WebKit and GitHub Update
It is now the time to start widespread testing of pure git checkouts for WebKit. Commit queue has been reimplemented for GitHub, so you don't need a Subversion or git-svn checkout for changes to trunk/main that aren’t modifying SVN properties. Over the past few months, we’ve been working on transitioning the WebKit project away from Subversion and to `git` hosted by GitHub. While we still have a few weeks of work left, we wanted to announce that the WebKit project now supports GitHub pull-requests for developing, reviewing and landing changes. We’d like to encourage folks to try out these new workflows to identify bugs and provide feedback. To get started, migrate your local WebKit checkouts to the GitHub version (documentation is available at https://github.com/WebKit/WebKit/wiki/Migration <https://github.com/WebKit/WebKit/wiki/Migration>), review our GitHub contribution documentation at https://github.com/WebKit/WebKit/wiki/Contributing#contributing-code <https://github.com/WebKit/WebKit/wiki/Contributing#contributing-code>, and start creating some pull requests! We will be collecting bugs and feedback under our umbrella bug, https://bugs.webkit.org/show_bug.cgi?id=239082 <https://bugs.webkit.org/show_bug.cgi?id=239082>. It is worth noting that while we are currently displaying EWS results via GitHub’s native checks UI, we have a plan underway to add a dynamic comment belonging to EWS that will contain information similar to the bubbles on bugs.webkit.org <http://bugs.webkit.org/>. Lastly, we have no plans yet to deprecate patch workflows.

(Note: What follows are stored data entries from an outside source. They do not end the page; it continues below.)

-- ==== Sys2Proof/Certificates/Slice0/Obligations.lean ====
section
/-! DEFINITION. The statements for the provers. Rules R<n> are those of `spec/`. A statement about a next state says
`t = { s with ... }` where it can: every field not named there is unchanged, memories and the environment's stream
included. `some (rspWord c r)` is the response word of code `c` with result `r` (R103). -/

open Sys2Proof Sys2Proof.Machine

/-! ## Decoding and the command port -/

/-- Decode and encode agree: every well-formed operation is read back from its words, every operand at every value the
formats admit (R100, R101, R102, R108). -/
def Obligations.DecodeOfEncode : Prop :=
  ∀ i : Instr, i.wellFormed = true → Sys2Proof.decode (Sys2Proof.encode i) = some i

/-- The decoder refuses exactly the `W0` that match no row of the opcode table, whatever `W1` and `W2`, and no `W0`
matches two rows (R100, R101, R105). -/
def Obligations.TableDecides : Prop :=
  (∀ c : Command, Sys2Proof.decode c = none ↔ ∀ r ∈ opcodeTable, r.fits c.w0 = false) ∧
    (∀ (w0 : Word) (r q : OpcodeRow), r ∈ opcodeTable → q ∈ opcodeTable → r.fits w0 = true → q.fits w0 = true → r = q)

/-- Words of `95_test_vectors.md` 2.1, one for each operation and so for each command format and family, decode to what
the table says; a word with a must-be-zero bit set decodes to none. -/
def Obligations.DecodedWords : Prop :=
  Sys2Proof.decode ⟨0x00000101#32, 0#32, 0#32⟩ = some (.reset true) ∧
    Sys2Proof.decode ⟨0x00004302#32, 0#32, 0#32⟩ = some (.get 0x43#8) ∧
    Sys2Proof.decode ⟨0x00000703#32, 0x64#32, 0#32⟩ = some (.set 7#8 100#32) ∧
    Sys2Proof.decode ⟨0x00000004#32, 0#32, 0#32⟩ = some .txreq ∧
    Sys2Proof.decode ⟨0x00000005#32, 0#32, 0#32⟩ = some .poll ∧
    Sys2Proof.decode ⟨0x00000110#32, 0x848#32, 0#32⟩ = some (.txcfm .busyChannelSense 2120#32) ∧
    Sys2Proof.decode ⟨0x00101111#32, 0x384#32, 0#32⟩ = some (.rxind 17#12 true 900#32) ∧
    Sys2Proof.decode ⟨0x00010312#32, 0xC94C#32, 0#32⟩ = some (.ackind .nack true 0xC94C#16) ∧
    Sys2Proof.decode ⟨0x00000920#32, 0#32, 0#32⟩ = some (.crc16 9#12) ∧
    Sys2Proof.decode ⟨0x00000021#32, 0#32, 0#32⟩ = some .hdrlen ∧
    Sys2Proof.decode ⟨0x00001122#32, 0#32, 0#32⟩ = some (.decode 17#12) ∧
    Sys2Proof.decode ⟨0x00001123#32, 0#32, 0#32⟩ = some (.encode 17#12 0#16) ∧
    Sys2Proof.decode ⟨0x00000124#32, 0#32, 0#32⟩ = some (.phycalc true) ∧
    Sys2Proof.decode ⟨0x00000225#32, 0#32, 0#32⟩ = some (.backoff false true) ∧
    Sys2Proof.decode ⟨0x00000126#32, 0#32, 0#32⟩ = some (.accfail true) ∧
    Sys2Proof.decode ⟨0x00000027#32, 0#32, 0#32⟩ = some .accok ∧
    Sys2Proof.decode ⟨0x00000028#32, 0#32, 0#32⟩ = some .compensate ∧
    Sys2Proof.decode ⟨0x00000229#32, 0xD4#32, 0#32⟩ = some (.nextseg 2#6 212#16) ∧
    Sys2Proof.decode ⟨0x0000002A#32, 0#32, 0#32⟩ = some .segdone ∧
    Sys2Proof.decode ⟨0x0000032B#32, 0#32, 0#32⟩ = some (.fallback 3#8) ∧
    Sys2Proof.decode ⟨0x00100920#32, 0#32, 0#32⟩ = none

/-- A step runs the decoded instruction: with a command presented whose words decode to `i`, the step is `exec i` on the
state that has taken the turn, dropped the outputs of the step before it, and sampled `Now` and `Rnd` (R6; log entries
1, 3, 4 for the fields this uses). -/
def Obligations.StepRunsDecoded : Prop :=
  ∀ (s : State) (now : Word) (rnd : BitVec 16) (c : Command) (rest : List Input) (i : Instr),
    s.inputs = .command now rnd c :: rest → Sys2Proof.decode c = some i →
    step s = exec i { s with inputs := rest, response := none, effects := [], now := now, rnd := rnd }

/-- A command that matches no row, in particular one with a reserved opcode, is answered `ERR_ILLEGAL` and changes no
state (R105). -/
def Obligations.IllegalCommand : Prop :=
  ∀ (s : State) (now : Word) (rnd : BitVec 16) (c : Command) (rest : List Input),
    s.inputs = .command now rnd c :: rest →
    ((∀ r ∈ opcodeTable, r.fits c.w0 = false) ∨
      (c.w0.extractLsb' 0 8 = 0x00#8 ∨ (0x06 ≤ (c.w0.extractLsb' 0 8).toNat ∧ (c.w0.extractLsb' 0 8).toNat ≤ 0x0F) ∨
        (0x13 ≤ (c.w0.extractLsb' 0 8).toNat ∧ (c.w0.extractLsb' 0 8).toNat ≤ 0x1F) ∨
        0x2C ≤ (c.w0.extractLsb' 0 8).toNat)) →
    step s = .next { s with inputs := rest, now := now, rnd := rnd, response := some 1#32, effects := [] }

/-- The environment's writes between operations reach one byte each, and with nothing presented the block holds its
state (R60, R301). That a write is a turn of its own is the model's choice (log entry 2). -/
def Obligations.EnvironmentTurns : Prop :=
  ∀ (s : State) (rest : List Input),
    (s.inputs = [] → step s = .next { s with response := none, effects := [] }) ∧
    (∀ (off : BitVec 16) (b : Byte), s.inputs = .reqmemWrite off b :: rest →
      ∃ t, step s = .next t ∧
        t = { s with inputs := rest, response := none, effects := [], reqmem := t.reqmem } ∧
        Memory.read t.reqmem off.toNat = b ∧
        ∀ a, a ≠ off.toNat → Memory.read t.reqmem a = Memory.read s.reqmem a) ∧
    (∀ (off : BitVec 11) (b : Byte), s.inputs = .rxbufWrite off b :: rest →
      ∃ t, step s = .next t ∧
        t = { s with inputs := rest, response := none, effects := [], rxbuf := t.rxbuf } ∧
        Memory.read t.rxbuf off.toNat = b ∧
        ∀ a, a ≠ off.toNat → Memory.read t.rxbuf a = Memory.read s.rxbuf a)

/-! ## Frame Codec -/

/-- Round trip (R141): every well-formed record encodes at every total length from its expected length on, to that many
bytes, and decodes back to itself with the padding it was given. -/
def Obligations.FrameRoundTrip : Prop :=
  ∀ (f : Frame) (total : Nat), f.wf = true → expected f ≤ total →
    ∃ b, encodeFrame f total = some b ∧ b.length = total ∧ decodeFrame b = .ok f (total - expected f)

/-- The bytes of an encoded frame (R80 to R88, R138): it fails below the expected length; else it has exactly the length
asked for, the fixed fields at their bits with the reserved bits 0, the addressing fields and the security header at their
offsets, least significant byte first, payload, zero padding, and the check sequence of all before it, low byte first. -/
def Obligations.EncodedFrameBytes : Prop :=
  ∀ (f : Frame) (total : Nat), f.payload.length = f.segLen.toNat →
    (total < expected f → encodeFrame f total = none) ∧
    (expected f ≤ total →
      ∃ b, encodeFrame f total = some b ∧ b.length = total ∧
        (byteAt b 0).toNat = 8 * f.tmr.toNat + 2 * f.cap.toNat + f.lsf.toNat ∧
        (byteAt b 1).toNat = 4 * f.segNum.toNat + f.segLen.toNat / 256 ∧
        (byteAt b 2).toNat = f.segLen.toNat % 256 ∧
        (byteAt b 3).toNat + 256 * (byteAt b 4).toNat =
          f.ftype.toNat + 8 * f.sec.toNat + 16 * f.pending.toNat + 32 * f.ackReq.toNat + 64 * f.panComp.toNat +
            1024 * (addrModeBits f.dstMode).toNat + 4096 * f.version.toNat + 16384 * (addrModeBits f.srcMode).toNat ∧
        byteAt b 5 = f.seq ∧
        b.take (hdrLen f) = headerBytes f ∧
        (b.drop (hdrLen f)).take f.segLen.toNat = f.payload ∧
        (∀ k, hdrLen f + f.segLen.toNat ≤ k → k + 2 < total → byteAt b k = 0#8) ∧
        addressingAt f b ∧ fieldAt b (total - 2) 2 (crc16 (b.take (total - 2))) ∧
        fcsOf b = crc16 (b.take (total - 2)))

As mentioned in the migration documentation, `webkit-patch` will continue to work inside GitHub checkouts, so it is possible to use both the pull-request workflow and patch workflow from the same checkout. Jonathan Bedard WebKit Continuous Integration
On Mon, Apr 11 2022 at 03:55:36 PM -0700, Jonathan Bedard via webkit-dev <webkit-dev@lists.webkit.org> wrote:
start creating some pull requests!
Hi, For pull requests to find interested reviewers, we need a way to subscribe to labels. E.g. I want to receive notifications for pull requests with a WebKitGTK or WPE label. Another developer might want to watch Network, Multimedia, JavaScriptCore, Web Inspector, etc. This is super easy to do with GitLab, but GitHub does not have this functionality at all. I believe when we previously discussed this problem, somebody suggested running a bot that would allow us to emulate this functionality by subscribing to notifications from the bot. Does anybody remember what this bot was, or have another concrete suggestion on how to make this work? (This will be a problem for issues as well, if we eventually move from Bugzilla to GitHub issues, but I imagine the solution would be the same.) Michael
I guess I should create a feedback issue: https://bugs.webkit.org/show_bug.cgi?id=239124
participants (2)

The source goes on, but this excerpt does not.